During the American Revolution, the newly formed United States of America under Gen. George Washington, unsuccessfully invaded Canada. That was followed by the War of 1812, which also failed; the Fenian Raids between 1886 and 1871, along with a couple of smaller skirmishes, such as the Aroostook Cold War and the 1859 “Pig War” on San Juan Island where Canada and the U.S. nearly went to war over the death of a pig.

“These conflicts were fuelled by an American belief in ‘Manifest Destiny,’ a doctrine that claimed the entire continent for the United States. It was the threat of an imminent American invasion that was one of the driving forces behind Confederation, after all. There was safety in numbers, as the union of British North America demonstrated,” Ferguson wrote. “Canada’s central defense plans were predicated on an assumed invasion from the United States well into the 1920s. But Canadian history itself is no stranger to violence. Far from adhering to the myth of a nation forged in peace, Canada’s path to nationhood is in fact ‘a story soaked in bloodshed.’”

So it’s fitting that what begins as an economic and political amalgamation devolves into bloodshed with the secretive Strategic Home Alliance Defense Organization (S.H.A.D.O.) resorting to any means possible to destroy the people’s rebellion and maintain the USNA.

The rebellion is a coordinated effort, reaching across Canada and including First Nations, farmers, fisherman, intellectuals and former soldiers from Atlantic Canada to Calgary and the Rocky Mountains.

“We tried to make it so the groups doing something are not the military per se; that’s in keeping with that vision of the tractors with the guns on them converging on the soldiers: that is the symbolism that this is a real people’s rebellion.”

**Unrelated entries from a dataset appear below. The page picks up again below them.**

def stepVals (r : List Byte) : StepVals :=
  let b1t := f32Mul (srB1t r) (srB1 r)
  let b2t := f32Mul (srB2t r) (srB2 r)
  ⟨f32Div (clipFactor r) (srScale r), b1t, b2t, f32Div f32One (f32Sub f32One b1t), f32Div f32One (f32Sub f32One b2t)⟩

/-- The fields an UPDATE pass writes to the step record (R290): offset and bytes. -/
def stepWrites (r : List Byte) : List (Nat × List Byte) :=
  let clean := (fld r 0x10 4 + 1) % 2 ^ 32
  let interval := fld r 0xC 4
  if normOver (srNorm2 r) then
    [(0, toLE 4 (f32Max (f32Mul (srScale r) f32Half) (fld r 4 4))), (0x10, toLE 4 0), (0x18, toLE 4 (fld r 0x18 4 + 1)), (0x1C, toLE 1 2)]
  else
    let v := stepVals r
    let grow := interval != 0 && decide (interval ≤ clean)
    [(0, toLE 4 (if grow then f32Min (f32Mul (srScale r) f32Two) (fld r 8 4) else srScale r)),
     (0x10, toLE 4 (if grow then 0 else clean)), (0x14, toLE 4 (fld r 0x14 4 + 1)), (0x1C, toLE 1 1),
     (0x3C, toLE 4 v.b1t ++ toLE 4 v.b2t ++ toLE 4 v.gscale)]

-- Elements (R291) --------------------------------------------------------------------------------------------------

/-- The bytes of element i of an entry's gradient: from the yard, or from the ring's bytes in order. -/
def State.gradAt (s : State) (ctx : Nat) (e ring : List Byte) (i : Nat) : Nat :=
  let n := fmtBytes (peGFmt e)
  if peRing e then fld ring (n * i) n else leNat (s.readVa ctx (refAddr (peG e) + n * i) n)

/-- New P, M and V of an element; `free` stands for u where c is NaN, which R291 does not state: it depends on the step record, the entry and the data alone (R292). -/
def updateElem (h r e : List Byte) (v : StepVals) (free g p m vv : Nat) : Nat × Nat × Nat :=
  let gs := f32Mul g v.gscale
  let step (u : Nat) : Nat := fromF32 (pePFmt e) (f32Sub p (f32Mul (srLr r) (f32Add u (f32Mul (peWd e) p))))
  if plOpt h = 0 then
    let m1 := fromF32 (peMvFmt e) (f32Add (f32Mul (srB1 r) m) (f32Mul (srC1 r) gs))
    let v1 := fromF32 (peMvFmt e) (f32Add (f32Mul (srB2 r) vv) (f32Mul (srC2 r) (f32Mul gs gs)))
    let mf := toF32 (peMvFmt e) m1
    let vf := toF32 (peMvFmt e) v1
    (step (f32Div (f32Mul mf v.bc1) (f32Add (f32Sqrt (f32Mul vf v.bc2)) (srEps r))), m1, v1)
  else
    let c := f32Add (f32Mul (srB1 r) m) (f32Mul (srC1 r) gs)
    let u := if f32Lt 0 c then f32One else if f32Lt c 0 then f32Neg f32One else if (f32Val c).isNan then free else 0
    (step u, fromF32 (peMvFmt e) (f32Add (f32Mul (srB2 r) m) (f32Mul (srC2 r) gs)), 0)

/-- Whether a line that holds element i of an entry is poisoned (R287). -/
def State.elemPoisoned (s : State) (ctx : Nat) (h e : List Byte) (i : Nat) : Bool :=
  let at_ (base f : Nat) : Bool := s.poisoned ctx (refAddr base + fmtBytes f * i) (fmtBytes f)
  (!peRing e && at_ (peG e) (peGFmt e))
    || (plKind h == 1 && (at_ (peP e) (pePFmt e) || at_ (peM e) (peMvFmt e) || (plOpt h == 0 && at_ (peV e) (peMvFmt e))))

/-- New P, M, V and working copy of element i of an entry (R291). -/
def State.newElem (s : State) (ctx : Nat) (h r e ring : List Byte) (v : StepVals) (i : Nat) : Nat × Nat × Nat × Nat :=
  let get (base f : Nat) : Nat := toF32 f (leNat (s.readVa ctx (refAddr base + fmtBytes f * i) (fmtBytes f)))
  let g := toF32 (peGFmt e) (s.gradAt ctx e ring i)
  let m := get (peM e) (peMvFmt e)
  let free := (Config.planeSign (r ++ e ++ toLE 4 i ++ toLE 4 g ++ toLE 4 m)).toNat
  let o := updateElem h r e v free g (get (peP e) (pePFmt e)) m (get (peV e) (peMvFmt e))
  (o.1, o.2.1, o.2.2, if peWFmt e = 0xFF then 0 else ((drainElem (peWFmt e) true (decodeElem (pePFmt e) o.1)).run 0).1)

/-- Writes that follow one another in memory are one (R172). -/
def joinWrites : List (Nat × List Byte) → List (Nat × List Byte)
  | [] => []
  | (a, bs) :: r =>
    match joinWrites r with
    | (b, cs) :: rest => if a + bs.length = b then (a, bs ++ cs) :: rest else (a, bs) :: (b, cs) :: rest
    | [] => [(a, bs)]

/-- The writes of an entry's elements: P, M, V and the working copy in turn (R291). -/
def elemWrites (h e : List Byte) (os : List (Nat × Nat × Nat × Nat × Nat)) : List (Nat × List Byte) :=
  let put (base f : Nat) (get : Nat × Nat × Nat × Nat → Nat) : List (Nat × List Byte) :=
    joinWrites (os.map fun o => (refAddr base + fmtBytes f * o.1, toLE (fmtBytes f) (get o.2)))
  put (peP e) (pePFmt e) (fun o => o.1) ++ put (peM e) (peMvFmt e) (fun o => o.2.1)
    ++ (if plOpt h = 0 then put (peV e) (peMvFmt e) (fun o => o.2.2.1) else [])
    ++ (if peWFmt e = 0xFF then [] else put (peW e) (peWFmt e) (fun o => o.2.2.2))

-- The NORM pass (R288) -------------------------------------------------------------------------------------------------

/-- One partial sum over a chunk's elements. -/
def normPart (gs : List Num) : Num := gs.foldl (fun p g => ((r48 (p.add (g.mul g))).run 0).1) zero

/-- The chip's sum of squares. -/
def State.localNorm (s : State) (ctx : Nat) (l : List (List Byte × List Byte)) : Num :=
  l.foldl (fun acc x =>
    let n := peCount x.1
    (List.range (ups n 65536)).foldl (fun a c =>
      let k := min 65536 (n - 65536 * c)
      ((r48 (a.add (normPart ((List.range k).map fun i => f32Val (toF32 (peGFmt x.1) (s.gradAt ctx x.1 x.2 (65536 * c + i))))))).run 0).1) acc) zero

/-- Whether a scanned status entry tells of a failure or an overflow. -/
def scanBad (b : List Byte) : Bool := decide (1 < fld b 0 1) || bit (fld b 1 1) flOvf || bit (fld b 1 1) flNanOut

/-- The scan of R288; bytes 12 to 15 of a pair are ignored (log entry 177). -/
def State.scan (s : State) (ctx : Nat) (h : List Byte) : Except (Nat × Nat) Bool :=
  if plScan h = 0 then .ok false
  else
    (List.range (plScanCount h)).foldlM (fun bad i => do
      let p ← s.tryRead ctx (refAddr (plScan h) + 16 * i) 16 .module
      let n := fld p 8 4
      let es ← s.tryRead ctx (refAddr (fld p 0 8)) (16 * n) .module
      pure (bad || (List.range n).any fun k => scanBad (cut es (16 * k) 16))) false

-- Passes (R286, R287, R289) -----------------------------------------------------------------------------------------------

/-- The arrays of an entry: base, bytes of an element, and whether they are read and written. -/
def planeArrays (h e : List Byte) : List (Nat × Nat × Bool × Bool) :=
  (if peRing e then [] else [(refAddr (peG e), fmtBytes (peGFmt e), true, false)])
    ++ (if plKind h = 0 then []
        else [(refAddr (peP e), fmtBytes (pePFmt e), true, true), (refAddr (peM e), fmtBytes (peMvFmt e), true, true)]
          ++ (if plOpt h = 0 then [(refAddr (peV e), fmtBytes (peMvFmt e), true, true)] else [])
          ++ (if peWFmt e = 0xFF then [] else [(refAddr (peW e), fmtBytes (peWFmt e), false, true)]))

/-- The first array of a pass that does not translate: address, cause, and whether for a write (R287). -/
def State.arraysFault (s : State) (ctx : Nat) (h : List Byte) (es : List (List Byte)) : Option (Nat × Nat × Bool) :=
  (es.map fun e => (planeArrays h e).map fun a => (a.1, a.2.1 * peCount e, a.2.2)).flatten.findSome? fun a =>
    ((if a.2.2.1 then (s.rangeFault ctx a.1 a.2.1 false .module).map fun f => (f.1, f.2, false) else none).or
      (if a.2.2.2 then (s.rangeFault ctx a.1 a.2.1 true .module).map fun f => (f.1, f.2, true) else none))

/-- The pages that a pass has translated: those of its arrays and of the step record (R287). -/
def State.passPages (s : State) (ctx : Nat) (h : List Byte) (es : List (List Byte)) : List Nat :=
  (s.pagesOf ctx (refAddr (plStep h)) 192 ++ (es.map fun e => ((planeArrays h e).map fun a => s.pagesOf ctx a.1 (a.2.1 * peCount e)).flatten).flatten).dedup

/-- The elements of an entry that one unit processes, with its half: first element and number. An UPDATE element belongs to the site that holds it in P at pass start, a NORM chunk to the site that holds its first G byte (R286, R288). -/
def State.unitParts (s : State) (ctx : Nat) (h e : List Byte) : List (Nat × Nat × Half) :=
  let half (a : Nat) : Half := match s.page? ctx a with
    | some p => p.half
    | none => .h0
  if plKind h = 0 then
    (List.range (ups (peCount e) 65536)).map fun c =>
      (65536 * c, min 65536 (peCount e - 65536 * c), half (refAddr (peG e) + fmtBytes (peGFmt e) * (65536 * c)))
  else
    let z := fmtBytes (pePFmt e)
    let a := refAddr (peP e)
    (List.range (ups (a % 65536 + z * peCount e) 65536)).map fun i =>
      let lo := if i = 0 then 0 else (65536 * i - a % 65536) / z
      (lo, min ((65536 * (i + 1) - a % 65536) / z) (peCount e) - lo, half (a + z * lo))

Even though our sense of nationhood has grown and continues to do so, given the history of relations with the U.S. and even our obsession with our southern neighbour, stories like USNA resonate. It’s both frightening and fun to imagine the U.S. invasion.

And what happens next for the USNA and the people’s rebellion? Stanleigh would say, stay posted. The image of the armoured and armed tractors bearing down on SHADO troops ends Book One and opens the door for a sequel and a prequel. How does the rebellion end and how does it all begin?

“We’re just sketching it out right now,” Stanleigh said.